How to Solve CAPTCHA When Web Scraping

Often when extracting data, there are obstacles in the form of captchas designed to protect against bots. To overcome such limitations, specialized services that recognize different types of captchas are most effective. One such tool is CapMonster Cloud, which can automatically solve even the most complex captchas in the shortest possible time. This service offers both browser extensions (for Chrome, for Firefox) and API methods (you can read about them in the documentation), which you can integrate into your code to get tokens, successfully bypass the protection and continue the work of your script. 

Sample code for automatic CAPTCHA solving and web scraping

This script solves the captcha on a page, and then extracts the header of the same page and outputs it to the console: 

 

import asyncio

from selenium import webdriver

from selenium.webdriver.remote.webdriver import WebDriver

from selenium.webdriver.common.by import By

from selenium.webdriver.chrome.options import Options

from capmonstercloudclient import CapMonsterClient, ClientOptions

from capmonstercloudclient.requests import RecaptchaV2ProxylessRequest

 

async def solve_captcha(api_key, page_url, site_key):

    client_options = ClientOptions(api_key=api_key)

    cap_monster_client = CapMonsterClient(options=client_options)

 

    recaptcha2request = RecaptchaV2ProxylessRequest(websiteUrl=page_url, websiteKey=site_key)

    responses = await cap_monster_client.solve_captcha(recaptcha2request)

    return responses['gRecaptchaResponse']

 

async def parse_site_title(driver: WebDriver, url: str) -> str:

    driver.get(url)

    

    driver.implicitly_wait(10)

 

    title_element = driver.find_element(By.TAG_NAME, 'title')

    title = title_element.get_attribute('textContent')

    

    return title

 

async def main():

    api_key = 'YOUR_CAPMONSTER_API_KEY'

    page_url = 'https://lessons.zennolab.com/captchas/recaptcha/v2_simple.php?level=low'

    site_key = '6Lcf7CMUAAAAAKzapHq7Hu32FmtLHipEUWDFAQPY'

 

    options = Options()

    driver = webdriver.Chrome(options=options)

    

    captcha_response = await solve_captcha(api_key, page_url, site_key)

    print("Решение капчи:", captcha_response)

 

    site_title = await parse_site_title(driver, page_url)

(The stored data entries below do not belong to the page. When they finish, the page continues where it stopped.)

-- ==== Sys2Proof/Word.lean ====
section
/-! DEFINITION. The plainest word types of the EN9144 model.
The hub is modelled as a BLOCK that takes commands, so there is no processor word; these are the widths in
which the manual numbers bits (bytes of entries and frames, 32-bit registers, 64-bit counters). -/

namespace Sys2Proof

/-- A byte of an entry, a frame or a record. -/
abbrev Byte := BitVec 8

/-- A 32-bit register of the register window (R497). -/
abbrev W32 := BitVec 32

/-- A 64-bit register pair or counter. -/
abbrev W64 := BitVec 64

end Sys2Proof
end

    print("Заголовок страницы:", site_title)

 

    driver.quit()

 

if __name__ == "__main__":

    asyncio.run(main())

 

 

Conclusion

Using Python and Selenium for web scraping opens up many opportunities to automate the collection of data from websites, while integration with Capmonster Cloud helps you easily solve captchas and greatly simplifies the data collection process. These tools not only make your work faster, but also ensure that the data you collect is accurate and reliable. You can use them to collect data from a wide variety of sources, from online stores to news sites, and use it to analyze, research, or create your own projects. And you don't have to have advanced programming knowledge - modern technologies make web scraping accessible even for beginners. So, if simplicity, maximum convenience and time-saving in working with data are important for you, Python, Selenium and Capmonster Cloud are the perfect combination to achieve this goal! You can find out more about how to use Selenium in our comprehensive guide

 

Note: We'd like to remind you that the product is used to automate testing on your own websites and on websites to which you have legal access.